Published in final edited form as: Proc SPIE Int Soc Opt Eng. 2016 Mar 24;9785:97852U. doi: 10.1117/12.2217559

Glioma Grading Using Cell Nuclei Morphologic Features in Digital Pathology Images

Syed M S Reza 1, Khan M Iftekharuddin 1
PMCID: PMC5142817  NIHMSID: NIHMS833079  PMID: 27942094

Abstract

This work proposes a computationally efficient cell nuclei morphologic feature analysis technique to characterize the brain gliomas in tissue slide images. In this work, our contributions are two-fold: 1) obtain an optimized cell nuclei segmentation method based on the pros and cons of the existing techniques in literature, 2) extract representative features by k-mean clustering of nuclei morphologic features to include area, perimeter, eccentricity, and major axis length. This clustering based representative feature extraction avoids shortcomings of extensive tile [1] [2] and nuclear score [3] based methods for brain glioma grading in pathology images. Multilayer perceptron (MLP) is used to classify extracted features into two tumor types: glioblastoma multiforme (GBM) and low grade glioma (LGG). Quantitative scores such as precision, recall, and accuracy are obtained using 66 clinical patients’ images from The Cancer Genome Atlas (TCGA) [4] dataset. On an average ~94% accuracy from 10 fold cross-validation confirms the efficacy of the proposed method.

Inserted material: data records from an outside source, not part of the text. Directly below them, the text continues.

/-- A check may run now (07 R293, R294): its column holds the test digits, no op lights the tier, nothing else drives the tier's row
modulators, recovery checks go first, and the cluster core, which evaluates it, runs. -/
def State.checkReady (s : State) (k : Check) : Bool :=
  let tier := k.tile / 128
  s.tierFree tier && !s.copying k.tile k.p && decide (mget 0 s.cal.driven tier ≤ s.time) && (!k.carousel || !s.recoveryCheckIn tier)
    && s.runs (procCluster (k.tile / 256))

/-- LINE_IDENTITY_CHECK (07 R293 to R295, 08 Converters table 9 step 8): the check of a column runs, with the codes of its 8 slots of 5
ns. Its warn and ambiguous integers count as any others (02 R61, R68). -/
def State.identityCheck (s : State) (tile p : Nat) (codes : List (Fin 8192)) : State :=
  match s.cal.checks.find? (fun k => decide (k.tile = tile) && decide (k.p = p)) with
  | none => s
  | some k =>
    if ¬ s.checkReady k then s
    else
      let s := { s with
        cal := { s.cal with checks := s.cal.checks.filter (· ≠ k), driven := mset 0 s.cal.driven (tile / 128) (s.time + 48) }
        basin := { s.basin with slot := s.basin.slot + (if k.forced then 8 else 0) } }
      let cls := codes.map (fun (c : Fin 8192) => (convert false ((c : Nat) : Int)).2)
      let warns := (cls.filter (fun x => decide (x = .warn))).length
      let s := (s.count 0x00 warns).count 0x01 (cls.filter (fun x => decide (x = .ambiguous))).length
      let s := if warns = 0 then s else s.modTile tile (fun t => { t with warned := if p ∈ t.warned then t.warned else t.warned ++ [p] })
      if k.carousel then
        match (s.tile tile).calib with
        | some c =>
          if c.p ≠ p ∨ c.ended then s
          else if identityOk codes then s.modTile tile (fun t => { t with calib := some { c with step := 9, made := 0 } })
          else s.calFailed tile c
        | none => s
      else if identityOk codes then s.columnBack tile p
      else s.attemptFailed tile p

/-- CHECK_FORCE_INSERT (07 R294): a check has waited 250 µs, and the Basin inserts its slots between two ops. -/
def State.forceCheck (s : State) (tile p : Nat) : State :=
  { s with cal := { s.cal with checks := s.cal.checks.map (fun k =>
      if k.tile = tile ∧ k.p = p ∧ k.since + 300000 ≤ s.time then { k with forced := true } else k) } }

/-! ### Thermal pauses (07 R298, R299) -/

/-- A column calls for a pause (07 R298). -/
def State.columnHot (s : State) (tile p : Nat) : Bool := decide (s.detOf tile p = .out) || decide (2 ≤ (s.col tile p).clampRun)

/-- The op next to reach op start (07 R298): the first, in the order of R181, of those that wait for it and would not fail there, behind
a preempted op of its own queue or a lower one. -/
def State.nextOp (s : State) : Option Op :=
  let waits := fun (o : Op) => o.waitsStart && s.canSchedule && (match s.atStart o with | .err _ _ => false | _ => true)
  match firstOp (s.ops.filter waits), s.preemptedOp with
  | some o, some p => if p.queue ≤ o.queue then some p else some o
  | none, some p => some p
  | r, none => r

Keywords: Tumor grading, digital pathology images, morphologic feature, nuclei segmentation, GBM, LGG, TCGA, multilayer perceptron

Introduction

Tumor grading from microscopy tissue slide images is an invasive diagnosis process to assess tumor progression, proliferation, and invasion. Many automatic cyto-/histological image analysis methods have been reported in literature for classification of breast cancers, follicular lymphoma, bone marrow, and brain tumors. These cell nuclei segmentation methods can be primarily categorized into following types: seed detection-based, shape prior-based, blob detection-based and clustering-based method. The seed-based methods [5] need careful initialization of pixel-seed, while watershed methods [6] typically lead to over-segmentation. As alternatives to seed detection methods, several shape prior-based methods are proposed [7] [8], where polygonal approximation are used for ellipse fitting. These prior shape model based segmentations are biased to elliptical cell nuclei. To alleviate these problems, several blob detection-based methods are proposed in [9] [10]. However, these methods need cautious tuning of the filter parameters to minimize the over and under segmentation and hence show lack of generality. Using the Bayesian clustering Jung et al.[11] propose an unsupervised nuclei segmentation method which is again biased to its elliptical shape-prior. This work proposes a hysteresis thresholding and contrast enhancement of the hematoxylin stain for optimal seed detection and a bias free concave point based iterative process for clustered nuclei separation.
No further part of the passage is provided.